# Turnips at 557 (Closed)



## NewHope (Apr 15, 2020)

Store is pretty much smack in the middle of the island. Usual rules apply, please don't trample flowers, etc. etc.

Tips are certainly welcome, but not necessary.

I apologize for any disconnects, If you're in queue and it drops, just pm me.





__





						Turnip Exchange - Your Animal Crossing Dodo Code Queue
					






					turnip.exchange
				




Please make sure you leave queue when you've left. You're welcome to come back, but please let it cycle between. I'm clearing it out too, if someone sits there too long, but it's faster if you do it yourself!


----------



## Lady Sugarsaurus (Apr 15, 2020)

Where are you so I can leave a tip?


----------



## NewHope (Apr 15, 2020)

I'm chilling by the gate of the airport, and thank you!


----------



## DewDrops (Apr 15, 2020)

I've joined the queue ^^

	Post automatically merged: Apr 15, 2020

Hello there. It looks like the Dodo code given is not working. Has it changed recently?


----------



## NewHope (Apr 15, 2020)

We've had the first crash.
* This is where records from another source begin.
/-- Replies of the keeper to a carillon command (R419): one message for each pair of response words. -/
def keeperReplies (req : Msg) (result : Nat) (rsp : List Nat) : List Msg :=
  let n := if result ≠ 0 ∨ rsp.isEmpty then 1 else (rsp.length + 1) / 2
  (upFrom 0 n).map fun p =>
    let w (i : Nat) : Word := BitVec.ofNat 32 (if result = 0 then nthD 0 rsp i else 0)
    ⟨header req.epoch req.drole 0 req.tag, BitVec.ofNat 32 (result + p * 256 + n * 65536), w (2 * p), w (2 * p + 1)⟩

/-- The keeper answers a carillon command. -/
def State.keeperReply (s : State) (req : Msg) (result : Nat) (rsp : List Nat) : State :=
  (keeperReplies req result rsp).foldl (fun s m => s.fly 63 none m) s

/-- Commands that the carillon carries (R419): GET_INFO, CAL_SET and MARGIN_RUN. -/
def carillonOps : List Nat := [0x01, 0x05, 0x32]

/-- The first flight of a sender, and the rest. -/
def takeFlight (from_ : Nat) : List Flight → Option (Flight × List Flight)
  | [] => none
  | f :: r => if f.from_ = from_ then some (f, r)
    else match takeFlight from_ r with
      | some (g, r') => some (g, f :: r')
      | none => none

/-- R271, R272: the oldest message of a sender is delivered, or bounced. -/
def execCarillonDeliver (from_ : BitVec 6) (s : State) : Out :=
  match takeFlight from_.toNat s.flights with
  | none => .next s
  | some (f, rest) =>
    let s := { s with flights := rest }
    let r := f.msg.drole
    let d := f.delivered
    if r = 62 then
      if f.msg.epoch ≠ 0 then .next (s.bounce f 1)
      else if 64 ≤ s.hostRx.length then .next (s.bounce f 2)
      else .next (({ s with hostRx := s.hostRx ++ [(false, d)] }.tally 0x008 1).raiseX EV.MLT_HOST_MSG)
    else if r = 63 then
      if f.msg.epoch ≠ 0 then .next (s.bounce f 1)
      else
        let s := s.tally 0x008 1
        if carillonOps.contains d.tag then .next { s with keeperRx := s.keeperRx ++ [d] } else .next (s.keeperReply d 1 [])
    else match (s.role r).holder with
      | none => .next (s.bounce f 3)
      | some m =>
        if f.msg.epoch ≠ (s.role r).epoch then .next (s.bounce f 1)
        else
          let x := s.mallet m
          if x.inq.length < 64 then .next ((s.setMallet m { x with inq := x.inq ++ [d] }).tally 0x008 1)
          else .next (s.bounce f 2)

/-- Bounce a message that stood delivered in a faulty mallet's queue (R268 step 3): its header names its sender. -/
def State.returnMsg (s : State) (r : Nat) (x : Msg) : State :=
  let from_ := x.drole
  let m : Option Nat := if 62 ≤ from_ then none else (s.role from_).holder
  if 62 ≤ from_ ∨ m.isSome then s.bounce ⟨from_, x.epoch, m, { x with w0 := header 0 r 0 x.tag }⟩ 1 else s

/-! ## Starting in a role (R267, R273, R289, R302) -/

/-- The next epoch of a role, and every view of it zeroed where the count wraps (R267, R273). -/
def State.bumpEpoch (s : State) (r : Nat) : State :=
  let x := s.role r
  if x.epoch = 65535 then
    forBelow 36 (fun m s => s.mapMallet m fun y => { y with view := tput 0 y.view r 0 }) (s.setRole r { x with epoch := 1 })
  else s.setRole r { x with epoch := x.epoch + 1 }

/-- Every role's present epoch, as a view table. -/
def viewNow (s : State) : Nat → Tbl Nat
  | 0 => []
  | n + 1 => tput 0 (viewNow s n) n (s.epochOf n)

/-- Mallet m starts in its role at an instruction index. -/
def State.startMallet (s : State) (m pc : Nat) : State :=
  let v := viewNow s 62
  s.mapMallet m fun x => { x with
    run := .running, why := 0, pc := pc % 16384, acc := 0, pend := 0, view := v, wait := none, stall := .none, ready := s.time,
    lastWait := s.time, lastSend := none, afterMac := false, timerAt := none,
    region := { x.region with isOpen := false, closing := false } }

/-- Role r is assigned to mallet m (R267). -/
def State.assign (s : State) (r m : Nat) : State :=
  let s := s.bumpEpoch r
  let s := s.setRole r { s.role r with holder := some m }
  s.mapMallet m fun x => { x with role := some r }

/-! ## Pins, events and messages that leave (R265, R266, R290, R299) -/

/-- A pin action at the present tick (R265): low, high, toggle, or a pulse that ends after its width. -/
def State.pinAct (s : State) (g action width : Nat) : State :=
  let level := tget 0 s.gpio g
  let put (s : State) (v : Nat) : State := { s with gpio := tput 0 s.gpio g v }
  if action = 0 then put s 0
  else if action = 1 then put s 1
  else if action = 2 then put s (1 - level)
  else { put s 1 with timed := s.timed ++ [(s.time + width, g, 0, 0)] }

/-- R290: the earliest timed pin action reaches its tick. -/
def execTimedPinAction (s : State) : Out :=
  let first := s.timed.foldl (fun (a : Option (Nat × Nat × Nat × Nat)) x => match a with
    | some y => if x.1 < y.1 then some x else a
    | none => some x) none
  match first with
  | some (t, g, action, width) =>
    let s := s.advanceTo t
    .next ({ s with timed := s.timed.erase (t, g, action, width) }.pinAct g action width)
  | none => .next s

/-- A pin action waits for its tick. -/
def State.pinAt (s : State) (t g action width : Nat) : State := { s with timed := s.timed ++ [(t, g, action, width)] }

/-- What acts at its target in the tick after the present one (R258): press time itself does not move. -/
def State.inNext (s : State) (g : State → State) : State := { g { s with time := s.time + 1 } with time := s.time }

/-- An EVENT port's raising (R266): two in one tick raise the event once, with the cause field of the lower-numbered role. -/
def State.portEvent (s : State) (m e cause : Nat) : State :=
  let r := ((s.mallet m).role).getD 63
  let was := tget 0 s.eventPort e
  if was ≠ 0 ∧ (was - 1) / 64 = s.time then
    if r < (was - 1) % 64 then { s with eventPort := tput 0 s.eventPort e (s.time * 64 + r + 1) }.setF (F.EVT_E_CAUSE e) cause else s
  else { s with eventPort := tput 0 s.eventPort e (s.time * 64 + r + 1) }.raise e cause

/-- A message leaves mallet m. -/
def State.mailOut (s : State) (m : Nat) (x : Msg) : State := s.fly (((s.mallet m).role).getD 63) (some m) x

/-! ## Lines and scans that leave (R234, R237, R250) -/

/-- Whether coasting, the drive estimate, a correction or holdover degrades what is committed now (R41, R82, R83, R86). -/
def State.marksNow (s : State) (n : Nat) : Bool :=
  s.on F.WEB_STATUS_COASTING || decide (s.web.inUse = some 3) || s.on (F.WEB_ST_STATUS_ABSORB n) || s.on (F.WEB_ST_STATUS_HOLDING n)
    || decide (s.clk.pll = .holdover)

/-- An emitted line in the frame that holds it (R247, R248). -/
def Frame.emit (x : Frame) (fire : Nat) (degraded : Bool) : Frame :=
  { x with
    emitted := x.emitted + 1, begun := true, state := if x.state = 0 then 1 else x.state, degraded := x.degraded || degraded
    tFirst := if x.tFirst = 0 then fire else x.tFirst, tLast := max x.tLast fire, lastFire := max x.lastFire fire }

/-- Whether a line fires between a drop test's first finding and the boundary at which the nozzle is hidden (R195). -/
def State.ddMarks (s : State) (n : Nat) (l : Int) : Bool :=
  s.dd.hide.any fun h => decide (h.1 = n) && (match h.2 with
    | some b => decide (l < b)
    | none => true)

/-- A line of station n counts as committed (R16, R255, R427). -/
def State.countLine (s : State) (n : Nat) (l : Int) (fire : Nat) : State :=
  let d := s.marksNow n || s.ddMarks n l
  (((s.mapFrameAt n l fun x => x.emit fire d).tally (0x180 + n) 1).tally 0x004 1).lived n 1

/-- An inkjet line leaves: COMMIT goes out with its latest revision (R234). -/
def State.commitLine (s : State) (n : Nat) (l : Int) : State :=
  match s.lineAt n l with
  | some x => if x.phase = .staged then
      let s := (s.mapLine n l fun y => { y with phase := .committed }).sendCommit n x
      s.countLine n l x.fire
    else s
  | none => s

/-- A frame that fires while a fuser zone of its station stands outside its band is DEGRADED, with EV_FUSER_TEMP (R222), once. -/
def State.fuserCheck (s : State) (n : Nat) (x : Frame) : State :=
  forBelow 2 (fun z s =>
    if s.on (F.EPS_FZ_CTL_EN z) && decide (s.f (F.EPS_FZ_CTL_STATION z) = n) && !s.on (F.EPS_FZ_STATUS_IN_BAND z)
        && decide ((s.zone z).told ≠ x.index + 1) then
      let s := (s.setZone z { s.zone z with told := x.index + 1 }).setF (F.EPS_FZ_STATUS_TEMP_OUT z) 1
      (match x.start with
        | some a => s.mapFrameAt n a fun y => { y with degraded := true }
        | none => s).raiseF EV.FUSER_TEMP z
    else s) s

/-- A scan leaves (R206): its symbols go out, and its lines that are not blanked count as committed. While the station's beams are blank (R53,
R208) nothing is exposed, and the facet's lines are lost. -/
def State.leaveScan (s : State) (n : Nat) (l : Int) : State :=
  let x := s.epSt n
  let dark := x.blank || x.dead
  let s := s.setEp n { x with scans := x.scans.filter fun y => decide (y.lpos ≠ l), out := if dark then [] else x.out }
  let s := (if dark then s else s.sendScan n l).tally (0x140 + n) 1
  ((upFrom 0 8).map fun (i : Nat) => l + i).foldl (fun s l =>
    match s.frameOf n l with
    | some fr =>
      if fr.wants l && fr.holds l then
        (if dark then s.missLine n l (if x.dead then Reason.BD_MISS else Reason.PIX_UNLOCK) false else (s.countLine n l s.time).fuserCheck n fr)
      else s
    | none => s) s

/-- An effect leaves its region (R293). What an EMIT or a SIGNAL would do acts in the tick after it leaves (R258, R292). -/
def State.act (s : State) (m : Nat) (e : Eff) : State :=
  match e with
  | .line n l => s.commitLine n l
  | .scan n l => s.leaveScan n l
  | .pin g a w at_ => s.pinAt (max (s.time + 1) (at_.getD 0)) g a w
  | .event e c => s.inNext fun s => s.portEvent m e c.toNat
  | .send x => s.mailOut m x

/-- Whether a line's COMMIT would leave later than 1,800 ticks before its fire time (R234, R293). -/
def State.tooLateFor (s : State) (e : Eff) : Bool := match e with
  | .line n l => match s.lineAt n l with
    | some x => decide (x.phase = .staged ∧ x.fire < s.time + 1800)
    | none => false
  | .scan _ _ => false
  | .pin _ _ _ _ => false
  | .event _ _ => false
  | .send _ => false

/-- Confirmed effects leave from the old end of mallet m's region while the oldest is confirmed (R293); a line that is held too long is
squashed instead (R234, R293); a closing region that is empty closes (R294). The count bounds the effects. -/
def leaveGo (m : Nat) : Nat → State → State
  | 0, s => s
  | k + 1, s =>
    let x := s.mallet m
    match x.region.effs with
    | e :: r =>
      if e.conf && s.tooLateFor e.eff then s.squashAt m 0 Squash.HELD
      else if e.conf then
        let left := { x.region with effs := r, isOpen := x.region.isOpen && !(x.region.closing && r.isEmpty),
                                     closing := x.region.closing && !r.isEmpty }
        leaveGo m k ((s.setMallet m { x with region := left }).act m e.eff)
      else s
    | [] => s

def State.leaveReady (s : State) (m : Nat) : State := leaveGo m ((s.mallet m).region.effs.length + 1) s

/-- Confirm the effects of mallet m's region that satisfy a test, and let the oldest leave; after G4 nothing leaves (R23). -/
def State.confirm (s : State) (m : Nat) (p : Eff → Bool) : State :=
  if s.g4 then s else
  let s := s.mapMallet m fun x =>
    { x with region := { x.region with effs := x.region.effs.map fun e => if p e.eff then { e with conf := true } else e } }
  s.leaveReady m

/-- Whether an effect is confirmed by hardware (R293). -/
def Eff.hardware : Eff → Bool
  | .line _ _ => true
  | .scan _ _ => true
  | .pin _ _ _ _ => false
  | .event _ _ => false
  | .send _ => false

/-! ## Halts, takeover and release (R267–R269, R276, R298) -/

/-- The spares of a kind, lowest first (R257). -/
def sparesOf (kind : Nat) : List Nat := if kind = 1 then [34, 35] else [24, 25]

/-- Whether a spare may be given to a role (R268). -/
def State.spareMallet (s : State) (m : Nat) : Bool := s.malletIdle m && s.powered (malletDomain m)

/-- At a halt the program effects not yet confirmed go, each alone; the rest leave in order (R298). -/
def State.haltEffects (s : State) (m : Nat) : State :=
  let x := s.mallet m
  let keep (e : Effect) : Bool := e.conf || e.eff.hardware
  let gone := (x.region.effs.filter fun e => !keep e).length
  let s := s.setMallet m { x with region := { x.region with effs := x.region.effs.filter keep, isOpen := false, closing := false } }
  (s.tally 0x00B gone).leaveReady m

/-- R268 steps 1–3: the role of a faulty mallet goes to the lowest free spare of its kind, which loads; or the role stays, with
EV_MLT_NO_SPARE. -/
def State.takeover (s : State) (m r : Nat) : State :=
  if s.on F.MLT_CTL_AUTOTAKE then
    match findFirst s.spareMallet (sparesOf (malletKind m)) with
    | some sp =>
      let old := (s.mallet m).inq
      let s := (s.mapMallet m fun x => { x with role := none, inq := [] }).assign r sp
      let s := s.mapMallet sp fun x => { x with run := .loading }
      old.foldl (fun s x => s.returnMsg r x) s
    | none => s.raise EV.MLT_NO_SPARE m
  else s.raise EV.MLT_NO_SPARE m

/-- Mallet m halts with a reason (R276). -/
def State.halt (s : State) (m why : Nat) : State :=
  let x := s.mallet m
  let s := s.setMallet m { x with run := .halted, why := why, wait := none, stall := .none }
  let s := s.haltEffects m
  match x.role with
  | some r =>
    let s := s.raise EV.MLT_HALT m
    if 3 ≤ why then s.takeover m r else s
  | none => s

/-- R268 steps 4 and 5: the image stands in the spare, which starts at TAKE. -/
def execTakeoverStart (m : Fin 36) (s : State) : Out :=
  let x := s.mallet m.val
  match x.run, x.role with
  | .loading, some r =>
    let s := match (s.role r).image with
      | some bs => s.loadImage m.val bs
      | none => s
    .next (((s.startMallet m.val (s.role r).take).tally 0x00C 1).raise EV.MLT_TAKEOVER m.val)
  | _, _ => .next s

/-- A role is released: its mallet halts and is idle, and holds no message of it (R267). -/
def State.release (s : State) (r : Nat) : State :=
  match (s.role r).holder with
  | some m =>
    let s := s.setRole r { s.role r with holder := none }
    let s := s.mapMallet m fun x => { x with run := .idle, why := 0, role := none, wait := none, stall := .none, inq := [] }
    s.haltEffects m
  | none => s

/-- Whether a role is bound to an armed station. -/
def State.roleArmed (s : State) (r : Nat) : Bool :=
  match (s.role r).holder, (s.role r).station with
  | some _, some n => s.armed n
  | _, _ => false

/-- Finish an MLT_ASSIGN command (R267). -/
def State.assignDone (s : State) (r err : Nat) : State :=
  s.setFs [(F.MLT_ASSIGN_RESULT_EPOCH, (s.role r).epoch), (F.MLT_ASSIGN_RESULT_ERR, err)]

/-- Whether mallet m is reserved for a staged image (R279). -/
def State.reserved (s : State) (m : Nat) : Bool :=
  (upFrom 0 62).any fun q => match (s.role q).staged with
    | some (k, _) => decide (k = m)
    | none => false

/-- R267: MLT_ASSIGN with OP = 1. The refusal shown is the first that applies in the order of the ERR codes, after the tests of the
mallet number. -/
def execRoleAssign (role mallet : BitVec 6) (s : State) : Out :=
  let r := role.toNat
  let m := mallet.toNat
  if 35 < m then .next (s.assignDone r 7)
  else if (s.mallet m).role.isSome ∨ s.reserved m then .next (s.assignDone r 1)
  else match (s.role r).image with
    | none => .next (s.assignDone r 3)
    | some bs =>
      if imgKind bs ≠ malletKind m then .next (s.assignDone r 2)
      else if s.roleArmed r then .next (s.assignDone r 4)
      else if malletSpare m = 1 then .next (s.assignDone r 5)
      else if !s.powered (malletDomain m) then .next (s.assignDone r 8)
      else
        let s := (((s.release r).assign r m).loadImage m bs).startMallet m (s.role r).entry
        .next (s.assignDone r 0)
Resetting it now, message me if you were in queue


----------



## FreliaCrossing (Apr 15, 2020)

Joined the queue!! Thank you so much!


----------



## deimxs (Apr 15, 2020)

Probably gunna do a few visits so I'll leave a good tip


----------



## NewHope (Apr 15, 2020)

Oh, thank you! I do appreciate it!


----------



## Rockinpixie (Apr 15, 2020)

Thank you very much! very good system and loved the custom designs! I was Han btw


----------



## NewHope (Apr 15, 2020)

Rockinpixie said:


> Thank you very much! very good system and loved the custom designs! I was Han btw


I'd love to take credit for the designs, but they are ALL thanks to the internet


----------



## Enkou (Apr 15, 2020)

Thank you very much! This was my first ever Turnip sale so I am very grateful to you. You just helped me pay off my bridges <3


----------



## NewHope (Apr 15, 2020)

Enkou said:


> Thank you very much! This was my first ever Turnip sale so I am very grateful to you. You just helped me pay off my bridges <3



Glad to be of help! Bridges make life so much happier in this game!


----------



## kaihkc77 (Apr 15, 2020)

Hi I just joined the queue


----------



## NewHope (Apr 15, 2020)

And there's crash 2. Resetting again. Message me if you were here and need the new code!


----------



## NewHope (Apr 15, 2020)

It crashed one more time, I was going to close anyway. If you were in queue, pm me for the new code, I'm going to let you 4 in, then close for a bit!


----------



## NewHope (Apr 15, 2020)

Okay, open again, probably for about an hour. New link in first post, have fun!


----------



## NewHope (Apr 16, 2020)

Thanks all! I'm going to close up. If you see this and still want to come, shops open for about 40 minutes, just PM me


----------